[[ MATERIAL SUPPLIED open ]]

-- ==== Sys2Proof/Laws/Float.lean ====
section
/-!
SUPPORT. The model's rounding is the rounding of 02_number_formats.md in whole numbers, and the value of an encoding is its
units.
-/

namespace Sys2Proof.Laws

open Sys2Proof.Machine Sys2Proof.Numbers

/-- The numbers of a format that the rounding rests on. -/
structure GoodFmt (F : Fmt) (b K : Nat) : Prop where
  bias : F.bias = b
  biasPos : 0 < b
  frac : 0 < F.fbits
  top : units F F.maxMag = F.maxMan * 2 ^ K
  umax : F.umax + subExp F = K
  manLe : F.maxMan < 2 ^ (F.fbits + 1)
  leMan : 2 ^ F.fbits ≤ F.maxMan
  expo : K + 2 < 2 ^ F.ebits ∨ (K + 2 = 2 ^ F.ebits ∧ F.maxMan + 1 < 2 ^ (F.fbits + 1))

theorem goodFmt_fp32 : GoodFmt fp32 127 253 := by constructor <;> decide
theorem goodFmt_bf16 : GoodFmt bf16 127 253 := by constructor <;> decide
theorem goodFmt_fp16 : GoodFmt fp16 15 29 := by constructor <;> decide
theorem goodFmt_e4m3 : GoodFmt e4m3 7 14 := by constructor <;> decide
theorem goodFmt_e5m2 : GoodFmt e5m2 15 29 := by constructor <;> decide
theorem goodFmt_a56 : GoodFmt a56 127 253 := by constructor <;> decide
theorem goodFmt_e8m16 : GoodFmt e8m16 127 253 := by constructor <;> decide
theorem goodFmt_e8m15 : GoodFmt e8m15 127 253 := by constructor <;> decide

theorem scaled_ratio (e : Int) : ((scaled 1 e).1 : ℚ) = 2 ^ e * (scaled 1 e).2 := by
  unfold scaled
  split
  · rename_i h
    obtain ⟨n, rfl⟩ := Int.eq_ofNat_of_zero_le h
    simp
  · rename_i h
    obtain ⟨n, hn⟩ := Int.eq_ofNat_of_zero_le (show 0 ≤ -e by omega)
    have : e = -(n : ℤ) := by omega
    subst this
    simp [zpow_neg]

theorem scaled_pos (e : Int) : 0 < (scaled 1 e).2 := by
  unfold scaled; split <;> simp

theorem log2_lt (n : Nat) (h : 0 < n) : (2 : ℚ) ^ ((n.log2 : Nat) : ℤ) ≤ n ∧ (n : ℚ) < 2 ^ ((n.log2 : ℤ) + 1) := by
  have h0 : n ≠ 0 := by omega
  constructor
  · rw [zpow_natCast]; exact_mod_cast Nat.log2_self_le h0
  · have := Nat.lt_log2_self (n := n)
    have e : ((n.log2 : ℤ) + 1) = ((n.log2 + 1 : Nat) : ℤ) := by push_cast; ring
    rw [e, zpow_natCast]; exact_mod_cast this

/-- The exponent of a magnitude. -/
theorem ilog2_spec (n d : Nat) (hn : 0 < n) (hd : 0 < d) :
    (2 : ℚ) ^ ilog2 n d * d ≤ n ∧ (n : ℚ) < 2 ^ (ilog2 n d + 1) * d := by
  obtain ⟨n1, n2⟩ := log2_lt n hn
  obtain ⟨d1, d2⟩ := log2_lt d hd
  have hd' : (0 : ℚ) < d := by exact_mod_cast hd
  have two : (2 : ℚ) ≠ 0 := by norm_num
  unfold ilog2
  simp only
  set e : ℤ := (n.log2 : ℤ) - d.log2 with he
  have key : d * (scaled 1 e).1 ≤ n * (scaled 1 e).2 ↔ (2 : ℚ) ^ e * d ≤ n := by
    have p : (0 : ℚ) < (scaled 1 e).2 := by exact_mod_cast scaled_pos e
    rw [← Nat.cast_le (α := ℚ)]
    push_cast
    rw [scaled_ratio]
    constructor
    · intro h; nlinarith [mul_comm (d : ℚ) (2 ^ e * (scaled 1 e).2)]
    · intro h; nlinarith
  have up : (n : ℚ) < 2 ^ (e + 1) * d := by
    calc (n : ℚ) < 2 ^ ((n.log2 : ℤ) + 1) := n2
      _ = 2 ^ (e + 1) * 2 ^ ((d.log2 : Nat) : ℤ) := by rw [← zpow_add₀ two]; congr 1; omega
      _ ≤ 2 ^ (e + 1) * d := by gcongr
  have lo : (2 : ℚ) ^ (e - 1) * d ≤ n := by
    calc (2 : ℚ) ^ (e - 1) * d ≤ 2 ^ (e - 1) * 2 ^ ((d.log2 : ℤ) + 1) := by gcongr
      _ = 2 ^ ((n.log2 : Nat) : ℤ) := by rw [← zpow_add₀ two]; congr 1; omega
      _ ≤ n := n1
  split
  · rename_i h; exact ⟨key.mp h, up⟩
  · rename_i h
    refine ⟨lo, ?_⟩
    have : (n : ℚ) < 2 ^ e * d := lt_of_not_ge fun h' => h (key.mpr h')
    simpa using this

/-- The random bits of a mode that a rounding statement names. -/
def srOf : RMode → Option Nat
  | .sr r => some r
  | _ => none

/-- RN, or SR with 24 random bits. -/
def Nearest : RMode → Prop
  | .rn => True
  | .sr r => r < 2 ^ 24
  | _ => False

theorem goesUp_iff (m : RMode) (hm : Nearest m) (neg : Bool) (t rem den c : Nat) (hc : 0 < c) (hd : 0 < den) :
    goesUp m neg t rem den = true ↔ goesAway (srOf m) t (rem * c) (den * c) := by
  have e1 : den * c < 2 * (rem * c) ↔ den < 2 * rem := by
    rw [← mul_assoc]; exact Nat.mul_lt_mul_right hc
  have e2 : 2 * (rem * c) = den * c ↔ 2 * rem = den := by
    rw [← mul_assoc]; exact Nat.mul_left_inj hc.ne'
  have e3 : rem * c * 2 ^ 24 / (den * c) = rem * 2 ^ 24 / den := by
    rw [mul_right_comm]; exact Nat.mul_div_mul_right _ _ hc
  cases m with
  | rn =>
    simp only [goesUp, goesAway, srOf, e1, e2]
    split
    · subst_vars; simp; omega
    · simp
  | sr r =>
    simp only [goesUp, goesAway, srOf, e3, fracD]
    split
    · subst_vars; simp
    · rename_i h; simp only [ne_eq, mul_eq_zero, h, hc.ne', or_self, not_false_eq_true, true_and]; exact decide_eq_true_iff
  | rz => cases hm
  | rd => cases hm
  | ru => cases hm

/-- What units of 2^u of a value are, in units of the smallest subnormal. -/
theorem unitsOf_eq (n d S : Nat) (u : Int) (hu : 0 ≤ u + S) :
    ∃ c, 0 < c ∧ n * 2 ^ S = n * (scaled 1 u).2 * c ∧ 2 ^ (u + S).toNat * d = d * (scaled 1 u).1 * c := by
  unfold scaled
  split
  · rename_i h
    obtain ⟨v, rfl⟩ := Int.eq_ofNat_of_zero_le h
    refine ⟨2 ^ S, by positivity, by simp, ?_⟩
    have : ((v : ℤ) + S).toNat = v + S := by omega
    simp only [this, Int.toNat_natCast, one_mul, pow_add]; ring
  · rename_i h
    obtain ⟨v, hv⟩ := Int.eq_ofNat_of_zero_le (show 0 ≤ -u by omega)
    refine ⟨2 ^ (u + S).toNat, by positivity, ?_, by simp; ring⟩
    have : S = (-u).toNat + (u + S).toNat := by omega
    conv_lhs => rw [this, pow_add]
    ring

theorem units_of (F : Fmt) (k t : Nat) (neg : Bool) (ht : t ≤ 2 ^ (F.fbits + 1))
    (hk : 0 < k → 2 ^ F.fbits ≤ t) (hm : k * 2 ^ F.fbits + t < 2 ^ F.mag) :
    encoded F neg (k * 2 ^ F.fbits + t) < 2 ^ F.width
      ∧ signBit F (encoded F neg (k * 2 ^ F.fbits + t)) = (neg && F.signed)
      ∧ units F (encoded F neg (k * 2 ^ F.fbits + t)) = t * 2 ^ k := by
  set g := k * 2 ^ F.fbits + t with hg
  have mb : magBits F (encoded F neg g) = g := by
    unfold magBits encoded
    split
    · rw [Nat.add_mod_left, Nat.mod_eq_of_lt hm]
    · exact Nat.mod_eq_of_lt hm
  refine ⟨?_, ?_, ?_⟩
  · unfold encoded Fmt.width
    cases neg <;> cases h : F.signed <;> simp <;> omega
  · unfold signBit encoded
    cases neg <;> cases h : F.signed <;> simp
    · exact Nat.testBit_lt_two_pow hm
    · rw [Nat.testBit_two_pow_add_eq, Nat.testBit_lt_two_pow hm]; rfl
  · unfold units
    simp only [mb]
    have p : 0 < 2 ^ F.fbits := by positivity
    have p2 : 2 ^ (F.fbits + 1) = 2 * 2 ^ F.fbits := by ring
    rcases lt_or_ge t (2 ^ F.fbits) with h | h
    · have k0 : k = 0 := by
        by_contra hk0; have := hk (by omega); omega
      subst k0
      have : g = t := by simp [hg]
      rw [this, Nat.div_eq_of_lt h, Nat.mod_eq_of_lt h]; simp
    · rcases lt_or_ge t (2 * 2 ^ F.fbits) with h2 | h2
      · have q : g / 2 ^ F.fbits = k + 1 := by
          apply Nat.div_eq_of_lt_le <;> nlinarith
        have r : g % 2 ^ F.fbits = t - 2 ^ F.fbits := by
          have := Nat.div_add_mod g (2 ^ F.fbits); rw [q] at this; nlinarith [Nat.sub_add_cancel h]
        rw [q, r]; simp [Nat.add_sub_cancel' h]
      · have tt : t = 2 * 2 ^ F.fbits := by omega
        have q : g / 2 ^ F.fbits = k + 2 := by
          apply Nat.div_eq_of_lt_le <;> nlinarith
        have r : g % 2 ^ F.fbits = 0 := by
          have := Nat.div_add_mod g (2 ^ F.fbits); rw [q] at this; nlinarith
        rw [q, r, tt]; simp [pow_succ]; ring

/-- A magnitude against a power of two, in units of 2^-S. -/
theorem le_scaled (n d S : Nat) (j : Int) (h : 0 ≤ j + S) :
    (2 : ℚ) ^ j * d ≤ n ↔ 2 ^ (j + S).toNat * d ≤ n * 2 ^ S := by
  have two : (2 : ℚ) ≠ 0 := by norm_num
  rw [← Nat.cast_le (α := ℚ)]
  have : ((2 ^ (j + S).toNat : Nat) : ℚ) = 2 ^ j * 2 ^ S := by
    push_cast; rw [← zpow_natCast, ← zpow_natCast (2 : ℚ) S, ← zpow_add₀ two]; congr 1; omega
  rw [Nat.cast_mul, this]; push_cast
  rw [show (2 : ℚ) ^ j * 2 ^ S * d = 2 ^ j * d * 2 ^ S by ring]
  exact (mul_le_mul_iff_left₀ (by positivity)).symm

theorem pow_mono (d : Nat) (i j : Int) (h : i ≤ j) : (2 : ℚ) ^ i * d ≤ 2 ^ j * d := by
  gcongr; norm_num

[[ MATERIAL SUPPLIED closed ]]

- [WHAT NEEDS TO BE DONE]:
Determine the number of lines in the data that include the word "srOf", and provide that number without comment.

- [EXERCISE RESPONSE]:
4